Dataset excerpts
* * * * * * *
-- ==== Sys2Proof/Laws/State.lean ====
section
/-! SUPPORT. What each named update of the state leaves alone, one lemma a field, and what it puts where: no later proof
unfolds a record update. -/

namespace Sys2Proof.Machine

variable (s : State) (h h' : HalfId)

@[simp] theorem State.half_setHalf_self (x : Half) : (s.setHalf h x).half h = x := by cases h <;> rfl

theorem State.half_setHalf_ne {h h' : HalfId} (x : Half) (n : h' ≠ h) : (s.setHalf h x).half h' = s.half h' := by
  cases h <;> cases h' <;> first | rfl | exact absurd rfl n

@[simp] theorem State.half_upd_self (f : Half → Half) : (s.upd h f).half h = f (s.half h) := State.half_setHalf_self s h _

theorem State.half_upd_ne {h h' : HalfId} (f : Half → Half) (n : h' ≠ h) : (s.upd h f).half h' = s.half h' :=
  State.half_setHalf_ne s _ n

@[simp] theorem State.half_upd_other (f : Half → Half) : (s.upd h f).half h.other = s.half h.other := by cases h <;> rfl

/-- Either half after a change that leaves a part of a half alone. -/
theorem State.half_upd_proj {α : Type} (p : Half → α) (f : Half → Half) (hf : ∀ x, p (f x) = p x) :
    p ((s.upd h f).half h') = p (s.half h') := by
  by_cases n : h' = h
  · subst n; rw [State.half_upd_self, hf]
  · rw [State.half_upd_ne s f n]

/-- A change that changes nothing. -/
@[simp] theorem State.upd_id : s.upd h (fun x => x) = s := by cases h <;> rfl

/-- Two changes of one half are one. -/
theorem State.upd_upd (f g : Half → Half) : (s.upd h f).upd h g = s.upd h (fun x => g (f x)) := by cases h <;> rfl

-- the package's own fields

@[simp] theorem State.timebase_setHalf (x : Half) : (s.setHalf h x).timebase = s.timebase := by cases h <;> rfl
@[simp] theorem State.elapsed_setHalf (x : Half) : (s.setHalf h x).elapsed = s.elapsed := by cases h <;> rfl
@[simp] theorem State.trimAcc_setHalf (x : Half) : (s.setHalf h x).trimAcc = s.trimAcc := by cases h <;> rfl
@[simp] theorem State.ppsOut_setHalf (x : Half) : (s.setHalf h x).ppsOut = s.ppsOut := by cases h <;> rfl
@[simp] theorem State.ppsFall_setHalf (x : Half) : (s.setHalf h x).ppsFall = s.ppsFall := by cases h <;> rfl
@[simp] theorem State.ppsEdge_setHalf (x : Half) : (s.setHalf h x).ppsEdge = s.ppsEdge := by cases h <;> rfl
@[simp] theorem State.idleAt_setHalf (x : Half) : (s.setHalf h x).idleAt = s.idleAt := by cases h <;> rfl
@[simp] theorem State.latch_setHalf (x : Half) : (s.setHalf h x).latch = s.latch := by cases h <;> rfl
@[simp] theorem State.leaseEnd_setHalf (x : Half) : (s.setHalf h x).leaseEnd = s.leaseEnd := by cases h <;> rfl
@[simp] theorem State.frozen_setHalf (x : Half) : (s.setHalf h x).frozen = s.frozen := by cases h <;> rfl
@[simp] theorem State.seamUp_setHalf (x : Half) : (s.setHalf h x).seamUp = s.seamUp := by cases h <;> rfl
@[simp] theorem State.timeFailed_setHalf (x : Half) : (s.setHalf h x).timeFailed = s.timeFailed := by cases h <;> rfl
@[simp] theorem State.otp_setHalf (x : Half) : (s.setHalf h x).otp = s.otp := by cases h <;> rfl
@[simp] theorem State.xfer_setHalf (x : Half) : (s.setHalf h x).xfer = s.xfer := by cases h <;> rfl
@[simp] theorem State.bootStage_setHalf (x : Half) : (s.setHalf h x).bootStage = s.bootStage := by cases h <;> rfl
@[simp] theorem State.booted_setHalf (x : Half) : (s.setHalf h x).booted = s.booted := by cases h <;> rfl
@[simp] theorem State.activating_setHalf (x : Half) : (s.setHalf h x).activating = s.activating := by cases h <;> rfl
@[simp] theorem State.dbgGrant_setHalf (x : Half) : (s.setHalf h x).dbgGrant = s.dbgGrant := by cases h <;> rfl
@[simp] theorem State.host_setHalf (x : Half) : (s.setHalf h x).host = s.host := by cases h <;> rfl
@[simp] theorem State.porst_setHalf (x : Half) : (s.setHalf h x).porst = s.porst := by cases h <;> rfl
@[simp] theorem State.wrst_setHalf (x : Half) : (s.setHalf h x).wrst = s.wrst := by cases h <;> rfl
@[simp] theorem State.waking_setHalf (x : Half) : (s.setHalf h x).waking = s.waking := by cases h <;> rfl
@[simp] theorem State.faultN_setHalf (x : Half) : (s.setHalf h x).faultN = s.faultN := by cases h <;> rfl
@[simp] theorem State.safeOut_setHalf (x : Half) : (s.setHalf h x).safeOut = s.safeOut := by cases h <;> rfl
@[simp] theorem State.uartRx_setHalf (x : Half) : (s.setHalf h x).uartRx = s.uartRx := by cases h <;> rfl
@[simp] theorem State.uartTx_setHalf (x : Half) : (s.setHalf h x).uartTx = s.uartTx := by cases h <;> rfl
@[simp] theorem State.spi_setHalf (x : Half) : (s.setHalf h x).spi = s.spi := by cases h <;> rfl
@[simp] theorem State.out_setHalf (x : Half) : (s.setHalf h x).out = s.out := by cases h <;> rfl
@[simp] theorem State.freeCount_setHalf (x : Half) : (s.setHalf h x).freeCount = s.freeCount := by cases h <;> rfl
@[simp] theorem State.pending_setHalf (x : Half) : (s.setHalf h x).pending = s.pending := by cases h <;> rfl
* * * * * * *
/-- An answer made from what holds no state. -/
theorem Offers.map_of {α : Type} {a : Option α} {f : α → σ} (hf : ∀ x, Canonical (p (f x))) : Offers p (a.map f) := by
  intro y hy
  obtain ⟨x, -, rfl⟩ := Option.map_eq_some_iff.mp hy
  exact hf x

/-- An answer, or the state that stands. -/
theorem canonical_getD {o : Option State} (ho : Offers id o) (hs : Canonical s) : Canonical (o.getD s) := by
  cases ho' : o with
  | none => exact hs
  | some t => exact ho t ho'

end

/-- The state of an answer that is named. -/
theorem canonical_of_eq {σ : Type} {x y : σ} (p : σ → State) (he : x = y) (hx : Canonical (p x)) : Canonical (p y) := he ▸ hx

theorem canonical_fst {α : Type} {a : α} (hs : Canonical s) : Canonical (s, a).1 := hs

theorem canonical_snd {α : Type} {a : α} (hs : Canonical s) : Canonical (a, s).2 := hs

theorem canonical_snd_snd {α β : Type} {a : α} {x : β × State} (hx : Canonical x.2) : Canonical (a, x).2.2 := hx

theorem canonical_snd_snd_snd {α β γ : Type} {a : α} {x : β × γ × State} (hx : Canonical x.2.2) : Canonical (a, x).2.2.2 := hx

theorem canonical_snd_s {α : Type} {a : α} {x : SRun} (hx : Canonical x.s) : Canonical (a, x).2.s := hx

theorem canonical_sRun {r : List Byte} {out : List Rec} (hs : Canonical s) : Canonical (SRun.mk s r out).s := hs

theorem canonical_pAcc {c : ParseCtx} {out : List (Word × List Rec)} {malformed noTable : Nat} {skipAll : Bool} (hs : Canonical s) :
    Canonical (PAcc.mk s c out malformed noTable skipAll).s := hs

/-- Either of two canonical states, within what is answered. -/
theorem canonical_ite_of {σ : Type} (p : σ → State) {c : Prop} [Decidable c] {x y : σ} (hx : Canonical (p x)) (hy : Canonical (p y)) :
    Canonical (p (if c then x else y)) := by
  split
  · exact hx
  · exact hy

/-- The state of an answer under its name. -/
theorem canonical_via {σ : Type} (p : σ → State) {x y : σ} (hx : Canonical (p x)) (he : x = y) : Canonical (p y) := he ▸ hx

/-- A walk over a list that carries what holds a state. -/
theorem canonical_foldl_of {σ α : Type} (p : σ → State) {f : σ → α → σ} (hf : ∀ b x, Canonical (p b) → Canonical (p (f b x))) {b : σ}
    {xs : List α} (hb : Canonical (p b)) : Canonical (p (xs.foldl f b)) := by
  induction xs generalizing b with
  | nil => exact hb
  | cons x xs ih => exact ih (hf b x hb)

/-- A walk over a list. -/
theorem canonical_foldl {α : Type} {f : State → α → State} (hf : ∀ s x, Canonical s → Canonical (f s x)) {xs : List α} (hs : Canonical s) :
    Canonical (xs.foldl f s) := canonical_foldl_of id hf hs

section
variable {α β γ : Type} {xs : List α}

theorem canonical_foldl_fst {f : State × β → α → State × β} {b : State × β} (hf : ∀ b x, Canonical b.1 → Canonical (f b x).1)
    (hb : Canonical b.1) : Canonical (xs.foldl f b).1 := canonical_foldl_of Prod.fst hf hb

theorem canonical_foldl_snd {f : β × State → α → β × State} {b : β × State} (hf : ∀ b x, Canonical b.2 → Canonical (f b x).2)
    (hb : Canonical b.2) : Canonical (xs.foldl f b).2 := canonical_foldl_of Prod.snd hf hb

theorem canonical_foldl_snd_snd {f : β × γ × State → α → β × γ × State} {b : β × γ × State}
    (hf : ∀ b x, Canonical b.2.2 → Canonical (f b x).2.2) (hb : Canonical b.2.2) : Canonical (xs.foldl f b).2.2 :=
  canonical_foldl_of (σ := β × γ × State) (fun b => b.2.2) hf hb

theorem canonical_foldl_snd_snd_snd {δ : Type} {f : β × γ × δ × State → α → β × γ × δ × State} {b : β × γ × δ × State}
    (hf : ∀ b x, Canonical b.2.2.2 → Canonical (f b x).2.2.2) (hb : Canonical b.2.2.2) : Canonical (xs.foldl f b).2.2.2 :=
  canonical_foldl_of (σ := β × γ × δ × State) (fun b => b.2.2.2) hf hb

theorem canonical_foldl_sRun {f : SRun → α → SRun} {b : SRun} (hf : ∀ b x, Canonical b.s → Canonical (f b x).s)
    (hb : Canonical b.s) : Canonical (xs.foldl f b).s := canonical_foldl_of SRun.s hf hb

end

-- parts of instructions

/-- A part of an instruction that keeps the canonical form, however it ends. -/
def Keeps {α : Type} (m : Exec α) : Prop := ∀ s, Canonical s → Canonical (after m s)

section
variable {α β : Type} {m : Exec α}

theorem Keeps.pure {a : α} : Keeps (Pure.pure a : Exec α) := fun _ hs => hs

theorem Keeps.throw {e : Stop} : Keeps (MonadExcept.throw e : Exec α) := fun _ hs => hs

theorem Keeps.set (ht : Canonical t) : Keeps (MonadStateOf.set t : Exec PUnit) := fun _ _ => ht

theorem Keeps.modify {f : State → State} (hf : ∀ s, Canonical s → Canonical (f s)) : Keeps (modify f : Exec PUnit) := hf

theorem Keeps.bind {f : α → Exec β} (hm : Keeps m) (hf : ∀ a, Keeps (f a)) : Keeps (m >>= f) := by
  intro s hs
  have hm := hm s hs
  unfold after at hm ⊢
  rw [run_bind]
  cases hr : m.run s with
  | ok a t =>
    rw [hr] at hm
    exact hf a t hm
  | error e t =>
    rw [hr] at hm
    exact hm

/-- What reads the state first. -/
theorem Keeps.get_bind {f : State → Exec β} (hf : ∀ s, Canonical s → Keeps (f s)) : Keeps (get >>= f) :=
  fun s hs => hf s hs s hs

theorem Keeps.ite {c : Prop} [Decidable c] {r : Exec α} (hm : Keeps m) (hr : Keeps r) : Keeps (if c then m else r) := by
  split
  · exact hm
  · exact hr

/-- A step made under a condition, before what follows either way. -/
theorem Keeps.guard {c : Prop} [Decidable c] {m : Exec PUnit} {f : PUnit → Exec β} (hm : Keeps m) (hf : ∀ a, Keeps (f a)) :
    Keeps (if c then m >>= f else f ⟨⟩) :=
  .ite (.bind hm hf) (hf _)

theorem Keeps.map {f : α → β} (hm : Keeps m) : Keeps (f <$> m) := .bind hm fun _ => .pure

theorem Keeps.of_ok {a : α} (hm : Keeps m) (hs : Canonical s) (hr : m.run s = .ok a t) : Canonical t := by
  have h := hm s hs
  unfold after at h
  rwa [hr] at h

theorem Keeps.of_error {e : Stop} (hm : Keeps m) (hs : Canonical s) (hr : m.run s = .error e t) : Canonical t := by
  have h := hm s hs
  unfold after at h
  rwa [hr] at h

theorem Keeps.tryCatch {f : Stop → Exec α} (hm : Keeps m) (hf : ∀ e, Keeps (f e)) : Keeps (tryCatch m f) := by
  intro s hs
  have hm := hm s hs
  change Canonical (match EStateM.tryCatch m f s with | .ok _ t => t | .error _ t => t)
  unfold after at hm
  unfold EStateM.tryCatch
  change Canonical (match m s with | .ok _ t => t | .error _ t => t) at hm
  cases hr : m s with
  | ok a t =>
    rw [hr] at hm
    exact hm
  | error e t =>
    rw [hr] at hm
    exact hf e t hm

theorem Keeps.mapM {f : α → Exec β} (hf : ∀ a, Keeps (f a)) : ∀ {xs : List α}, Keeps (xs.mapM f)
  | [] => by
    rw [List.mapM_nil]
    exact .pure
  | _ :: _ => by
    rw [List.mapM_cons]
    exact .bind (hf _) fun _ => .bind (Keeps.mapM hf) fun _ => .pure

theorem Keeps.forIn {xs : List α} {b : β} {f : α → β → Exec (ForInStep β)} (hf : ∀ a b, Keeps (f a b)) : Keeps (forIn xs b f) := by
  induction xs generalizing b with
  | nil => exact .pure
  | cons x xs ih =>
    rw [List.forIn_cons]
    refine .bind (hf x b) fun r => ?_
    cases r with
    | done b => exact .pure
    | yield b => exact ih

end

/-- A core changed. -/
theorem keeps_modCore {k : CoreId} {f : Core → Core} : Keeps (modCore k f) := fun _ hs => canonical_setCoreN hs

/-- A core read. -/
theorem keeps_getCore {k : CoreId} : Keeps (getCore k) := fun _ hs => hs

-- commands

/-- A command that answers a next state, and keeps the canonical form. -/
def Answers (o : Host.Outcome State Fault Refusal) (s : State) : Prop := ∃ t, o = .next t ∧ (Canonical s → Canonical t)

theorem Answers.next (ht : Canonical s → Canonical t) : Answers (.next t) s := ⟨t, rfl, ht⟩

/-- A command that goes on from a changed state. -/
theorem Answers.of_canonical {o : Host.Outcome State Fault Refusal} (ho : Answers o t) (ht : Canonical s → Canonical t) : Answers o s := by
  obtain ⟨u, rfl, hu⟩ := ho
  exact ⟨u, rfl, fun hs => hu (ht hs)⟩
* * * * * * *
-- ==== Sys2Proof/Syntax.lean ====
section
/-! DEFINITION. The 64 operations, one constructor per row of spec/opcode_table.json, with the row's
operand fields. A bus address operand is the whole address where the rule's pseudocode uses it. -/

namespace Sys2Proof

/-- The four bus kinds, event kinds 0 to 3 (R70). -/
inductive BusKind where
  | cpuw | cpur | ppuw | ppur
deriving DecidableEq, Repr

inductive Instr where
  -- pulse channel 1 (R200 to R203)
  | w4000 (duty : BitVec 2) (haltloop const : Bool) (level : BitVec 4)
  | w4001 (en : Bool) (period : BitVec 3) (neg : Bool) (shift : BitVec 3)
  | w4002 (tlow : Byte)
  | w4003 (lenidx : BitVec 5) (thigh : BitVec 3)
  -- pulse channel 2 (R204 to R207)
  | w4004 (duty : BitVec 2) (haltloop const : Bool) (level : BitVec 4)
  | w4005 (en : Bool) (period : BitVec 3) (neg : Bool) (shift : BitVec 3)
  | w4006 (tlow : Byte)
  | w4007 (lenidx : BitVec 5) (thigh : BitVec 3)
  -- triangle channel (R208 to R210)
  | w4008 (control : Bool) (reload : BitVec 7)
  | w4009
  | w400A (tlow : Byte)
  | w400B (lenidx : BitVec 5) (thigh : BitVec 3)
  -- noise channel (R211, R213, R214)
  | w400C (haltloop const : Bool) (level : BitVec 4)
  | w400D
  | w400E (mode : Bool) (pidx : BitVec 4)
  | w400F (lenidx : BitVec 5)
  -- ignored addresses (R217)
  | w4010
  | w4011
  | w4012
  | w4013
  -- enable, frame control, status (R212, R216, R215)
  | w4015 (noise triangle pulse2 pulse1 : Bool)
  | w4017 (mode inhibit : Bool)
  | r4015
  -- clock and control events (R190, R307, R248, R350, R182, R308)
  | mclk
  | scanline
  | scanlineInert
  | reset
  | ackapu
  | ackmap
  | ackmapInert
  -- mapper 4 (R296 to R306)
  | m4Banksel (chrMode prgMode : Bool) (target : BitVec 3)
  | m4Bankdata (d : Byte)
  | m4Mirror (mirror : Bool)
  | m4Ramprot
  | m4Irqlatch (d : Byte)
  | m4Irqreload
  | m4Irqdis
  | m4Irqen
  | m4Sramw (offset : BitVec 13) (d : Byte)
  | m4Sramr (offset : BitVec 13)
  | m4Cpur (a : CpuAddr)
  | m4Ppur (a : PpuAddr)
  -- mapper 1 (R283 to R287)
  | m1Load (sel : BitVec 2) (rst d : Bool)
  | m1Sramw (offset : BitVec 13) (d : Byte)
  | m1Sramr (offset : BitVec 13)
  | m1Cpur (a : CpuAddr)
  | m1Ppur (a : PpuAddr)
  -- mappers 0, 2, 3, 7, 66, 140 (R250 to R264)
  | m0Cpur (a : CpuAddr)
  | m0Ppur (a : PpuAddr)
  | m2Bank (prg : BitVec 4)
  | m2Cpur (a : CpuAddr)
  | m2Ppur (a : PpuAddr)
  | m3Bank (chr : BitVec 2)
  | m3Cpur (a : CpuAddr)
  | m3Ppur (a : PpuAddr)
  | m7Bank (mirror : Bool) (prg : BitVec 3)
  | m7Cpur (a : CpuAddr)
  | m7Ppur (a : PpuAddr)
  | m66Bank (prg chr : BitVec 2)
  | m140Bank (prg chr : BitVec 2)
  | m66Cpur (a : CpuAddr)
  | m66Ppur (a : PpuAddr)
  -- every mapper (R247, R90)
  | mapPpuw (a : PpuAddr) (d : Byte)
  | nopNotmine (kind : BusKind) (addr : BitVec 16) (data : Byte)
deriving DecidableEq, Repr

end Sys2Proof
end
* * * * * * *
WHAT IS NEEDED:
Look above for the line that contains "cases hr : m.run s with". Starting there, transcribe every line exactly until you have copied the line that contains "exact hf e t hm".

YOUR SOLUTION:
  cases hr : m.run s with
  | ok a t =>
    rw [hr] at hm
    exact hf a t hm
  | error e t =>
    rw [hr] at hm
    exact hm

/-- What reads the state first. -/
theorem Keeps.get_bind {f : State → Exec β} (hf : ∀ s, Canonical s → Keeps (f s)) : Keeps (get >>= f) :=
  fun s hs => hf s hs s hs

theorem Keeps.ite {c : Prop} [Decidable c] {r : Exec α} (hm : Keeps m) (hr : Keeps r) : Keeps (if c then m else r) := by
  split
  · exact hm
  · exact hr

/-- A step made under a condition, before what follows either way. -/
theorem Keeps.guard {c : Prop} [Decidable c] {m : Exec PUnit} {f : PUnit → Exec β} (hm : Keeps m) (hf : ∀ a, Keeps (f a)) :
    Keeps (if c then m >>= f else f ⟨⟩) :=
  .ite (.bind hm hf) (hf _)

theorem Keeps.map {f : α → β} (hm : Keeps m) : Keeps (f <$> m) := .bind hm fun _ => .pure

theorem Keeps.of_ok {a : α} (hm : Keeps m) (hs : Canonical s) (hr : m.run s = .ok a t) : Canonical t := by
  have h := hm s hs
  unfold after at h
  rwa [hr] at h

theorem Keeps.of_error {e : Stop} (hm : Keeps m) (hs : Canonical s) (hr : m.run s = .error e t) : Canonical t := by
  have h := hm s hs
  unfold after at h
  rwa [hr] at h

theorem Keeps.tryCatch {f : Stop → Exec α} (hm : Keeps m) (hf : ∀ e, Keeps (f e)) : Keeps (tryCatch m f) := by
  intro s hs
  have hm := hm s hs
  change Canonical (match EStateM.tryCatch m f s with | .ok _ t => t | .error _ t => t)
  unfold after at hm
  unfold EStateM.tryCatch
  change Canonical (match m s with | .ok _ t => t | .error _ t => t) at hm
  cases hr : m s with
  | ok a t =>
    rw [hr] at hm
    exact hm
  | error e t =>
    rw [hr] at hm
    exact hf e t hm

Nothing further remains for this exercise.